*To do*. Your answer should consist of the lines below that hold the word "taken".

Saved entries:
----------------------------------------
-- ==== Sys2Proof/Machine/Landing.lean ====
section
/-! DEFINITION. Landing of packets and end-to-end acknowledgement (R331, R337 to R339, R357, R367, R386). -/

namespace Sys2Proof.Machine

/-! Where a packet lies whole. -/

def State.landFront (s : State) : LandSrc → Option Packet
  | .link l vc => s.rxFront l vc.toNat
  | .localPath => s.lnk.localQ.head?

def State.landPop (s : State) : LandSrc → State
  | .link l vc => s.popRx l vc.toNat
  | .localPath => s.modLnk fun n => { n with localQ := n.localQ.tail }

/-- The packet at the front, if it is for this chip and of a kind; it leaves its buffer. -/
def State.landing (s : State) (src : LandSrc) (kind : Nat) (f : Packet → State → State) : State :=
  match s.landFront src with
  | none => s
  | some p => if p.dchip = s.grp.chip ∧ p.kind.toNat = kind then f p (s.landPop src) else s

/-! Acknowledgement at the destination (R338). -/

def pairKey (schip flow : Nat) : Nat := schip * 8192 + flow

/-- One ACK for everything landed of a source and flow since the last. -/
def State.ackPair (s : State) (schip flow : Nat) : State :=
  let r := SMap.get Landed.none s.lnk.landed (pairKey schip flow)
  if r.count = 0 then s
  else
    (s.modLnk fun n => { n with landed := SMap.set Landed.none n.landed (pairKey schip flow) .none }).sendAck schip flow
      r.fseq stOk

/-- A packet has landed: the ACK goes at once for one with LAST and for the eighth since the last ACK. -/
def State.noteLanded (s : State) (p : Packet) : State :=
  let key := pairKey p.schip.toNat p.flow.toNat
  let r := SMap.get Landed.none s.lnk.landed key
  let s1 := s.modLnk fun n => { n with landed := SMap.set Landed.none n.landed key ⟨r.count + 1, p.fseq, if r.count = 0 then s.mer.now else r.since⟩ }
  if p.last ∨ 8 ≤ r.count + 1 then s1.ackPair p.schip.toNat p.flow.toNat else s1

/-- A discarded packet is acknowledged RANGE, after what landed before it. -/
def State.ackRange (s : State) (p : Packet) : State :=
  (s.ackPair p.schip.toNat p.flow.toNat).sendAck p.schip.toNat p.flow.toNat p.fseq stRange

/-- 200 ns after the oldest landing that has not been acknowledged. -/
def execAckTimer (schip : W16) (flow : BitVec 13) (s : State) : Result :=
  .next (if (SMap.get Landed.none s.lnk.landed (pairKey schip.toNat flow.toNat)).since.toNat + 200 ≤ s.now then
      s.ackPair schip.toNat flow.toNat
    else s)

/-! Landing. -/

/-- DADDR, and for a packet that is stored every byte from it on, lies where a landing may write (R338). The rule speaks of
DADDR alone: that a stored packet that runs out of its memory is RANGE too is a DESIGN CHOICE (log 82). -/
def State.landOk (s : State) (p : Packet) (n : Nat) : Bool := s.jobRange p.daddr.toNat (max 1 n)

def execData (src : LandSrc) (s : State) : Result :=
  .next (s.landing src pkData fun p t =>
    if t.landOk p p.payload.length then (t.writeDone p.daddr.toNat p.payload).noteLanded p else t.ackRange p)

def execReduce (src : LandSrc) (s : State) : Result :=
  .next (s.landing src pkReduce fun p t => if t.landOk p 1 then (t.landReduce p).noteLanded p else t.ackRange p)

def execLap (src : LandSrc) (s : State) : Result :=
  .next (s.landing src pkLap fun p t => if t.landOk p 1 then (t.landLap p).noteLanded p else t.ackRange p)

/-! Management packets (R386). -/

def kargMtype (p : Packet) : Nat := p.karg.toNat / 2 ^ 48 % 256
def kargFidx (p : Packet) : Nat := p.karg.toNat / 2 ^ 40 % 256
def kargFcnt (p : Packet) : Nat := p.karg.toNat / 2 ^ 32 % 256
def kargMseq (p : Packet) : W32 := BitVec.ofNat 32 p.karg.toNat

/-- Message types that exist (R387). -/
def mtypeOk (n : Nat) : Bool := decide (1 ≤ n ∧ n ≤ 0xC)

/-- A message is whole: taken once per sender and number; a reserved type is discarded. -/
def State.takeMgmt (s : State) (m : MgmtPart) : State :=
  let body := (List.range m.fcnt).flatMap fun i => SMap.get [] m.frags i
  s.modGrp fun g =>
    { g with parts := g.parts.filter fun q => !(q.schip == m.schip && q.mseq == m.mseq),
             taken := SMap.set [] g.taken m.schip (SMap.get [] g.taken m.schip ++ [m.mseq.toNat]),
             inbox := if mtypeOk m.mtype then g.inbox ++ [⟨m.mtype, m.schip, m.mseq, body⟩] else g.inbox }

/-- A fragment joins its message. An announcement numbered 0 comes from a cold start: its sender numbers anew. -/
def State.landMgmt (s : State) (p : Packet) : State :=
  let chip := p.schip.toNat
  let mseq := kargMseq p
  let s := if kargMtype p = 1 ∧ mseq = 0 then
      s.modGrp fun g => { g with taken := SMap.erase chip g.taken, parts := g.parts.filter fun q => q.schip != chip }
    else s
  if (SMap.get [] s.grp.taken chip).contains mseq.toNat ∨ kargFcnt p ≤ kargFidx p then s
  else
    let old := (s.grp.parts.find? fun q => q.schip == chip && q.mseq == mseq).getD ⟨chip, mseq, kargMtype p, kargFcnt p, [], s.mer.now⟩
    let m : MgmtPart := { old with frags := SMap.insert (kargFidx p) p.payload old.frags }
    if m.frags.length = m.fcnt then s.takeMgmt m
    else
      s.modGrp fun g => { g with parts := (g.parts.filter fun q => !(q.schip == chip && q.mseq == mseq)) ++ [m] }

def execMgmt (src : LandSrc) (s : State) : Result :=
  .next (s.landing src pkMgmt fun p t => (t.landMgmt p).noteLanded p)

/-- A message whose fragments are not all present 1 ms after the first is discarded (R386). -/
def execMgmtFragmentTimeout (schip : W16) (mseq : W32) (s : State) : Result :=
  .next (s.modGrp fun g =>
    { g with parts := g.parts.filter fun q => !(q.schip == schip.toNat && q.mseq == mseq &&
      decide (q.since.toNat + 1000000 ≤ s.now)) })

/-! Acknowledgement at the source (R337 to R339). -/

/-- A link number for the log: the first of the route, 0xFFFF for the local path (R482). -/
def State.firstLink (s : State) (dchip flow : Nat) : Nat :=
  if dchip = s.grp.chip.toNat then 0xFFFF else (s.route dchip flow).getD 0xFFFF

/-- An operation ends in error (R339): nothing more of it is sent. What is in flight stays so until it is acknowledged
(R337). -/
def State.failOp (s : State) (n : Nat) (o : LinkOp) (fseq : W16) (status : Nat) : State :=
  let s1 := s.setOp n (if o.job.isSome then some { o with todo := [], unacked := [], failedWith := some status } else none)
  let s2 := (s1.modFlow o.flow fun w => { w with failed := true }).lnkEvt 4
  s2.logEvt 3 (o.job.getD 255) 0x30 0 (s.firstLink o.dchip o.flow) (w64 o.flow) (w64 fseq.toNat) (w64 status) 0

/-- An operation every packet of which has been acknowledged: complete. Staged packets are so reported sent: their slots
return to the ring and their drain writes complete (R124, R235, R338). -/
def State.opAcked (s : State) (n : Nat) (o : LinkOp) : State :=
  match o.owner with
  | .core _ => s.setOp n (some { o with finished := true })
  | .eng _ => s.setOp n (some { o with finished := true })
  | .chunk c stages =>
    (s.setOp n none).modCore c fun k =>
      { k with
        staged := stages.foldl (fun m i => SMap.set none m i none) k.staged
        ctx := { k.ctx with drainWrites := k.ctx.drainWrites.filter fun w => !(stages.any fun i => w == .packet i) } }
  | .rru _ => s.setOp n none
  | .keeper => s.setOp n none

/-- FSEQs an acknowledgement covers: every one up to its own; a LOST one its own alone. -/
def ackCovers (fseq : W16) (status : Nat) (u : W16) : Bool :=
  if status = stLost then u == fseq else !(fseq - u).slt 0

/-- One operation takes an acknowledgement of its flow. -/
def State.ackOp (s : State) (n : Nat) (fseq : W16) (status : Nat) : State :=
  match s.op n with
  | none => s
  | some o =>
    if o.finished ∨ o.failedWith.isSome then s
    else if status ≠ stOk ∧ o.unacked.contains fseq = true then s.failOp n o fseq status
    else
      let left := o.unacked.filter fun u => !ackCovers fseq status u
      let o1 : LinkOp := { o with unacked := left }
      if left.isEmpty ∧ o.todo.isEmpty then s.opAcked n o1 else s.setOp n (some o1)

/-- An acknowledgement of a flow of this chip returns its credits. -/
def State.takeAck (s : State) (p : Packet) : State :=
  let f := p.flow.toNat
  let st := p.status.toNat
  let mine := s.lnk.ops.filterMap fun q => match q.2 with | some o => if o.flow = f then some (q.1, o) else none | none => none
  let s1 := s.modFlow f fun w =>
    { w with flight := w.flight.filter fun u => !ackCovers p.fseq st u,
             acked := if st = stLost then w.acked else p.fseq }
  let s2 := mine.foldl (fun t q => t.ackOp q.1 p.fseq st) s1
  s2.pumpLocal f ((s2.flowOps f).map fun q => q.2.todo.length).sum

def execAck (src : LandSrc) (s : State) : Result := .next (s.landing src pkAck fun p t => t.takeAck p)

/-- An operation is not complete within LNK_CTL.TIMEOUT of its first sending. -/
def State.timeoutOp (s : State) (n : Nat) : State :=
  match s.op n with
  | none => s
  | some o =>
    match o.t0 with
    | some t0 =>
      if o.finished = false ∧ o.failedWith = none ∧ t0.toNat + 1000 * s.lnk.timeout ≤ s.now then
        s.failOp n o (o.unacked.headD 0) Config.timeoutStatus
      else s
    | none => s

def execOperationTimeout (op : Nat) (s : State) : Result := .next (s.timeoutOp op)

end Sys2Proof.Machine
end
----------------------------------------
*Problem solution*.
/-- A message is whole: taken once per sender and number; a reserved type is discarded. -/
             taken := SMap.set [] g.taken m.schip (SMap.get [] g.taken m.schip ++ [m.mseq.toNat]),
      s.modGrp fun g => { g with taken := SMap.erase chip g.taken, parts := g.parts.filter fun q => q.schip != chip }
  if (SMap.get [] s.grp.taken chip).contains mseq.toNat ∨ kargFcnt p ≤ kargFidx p then s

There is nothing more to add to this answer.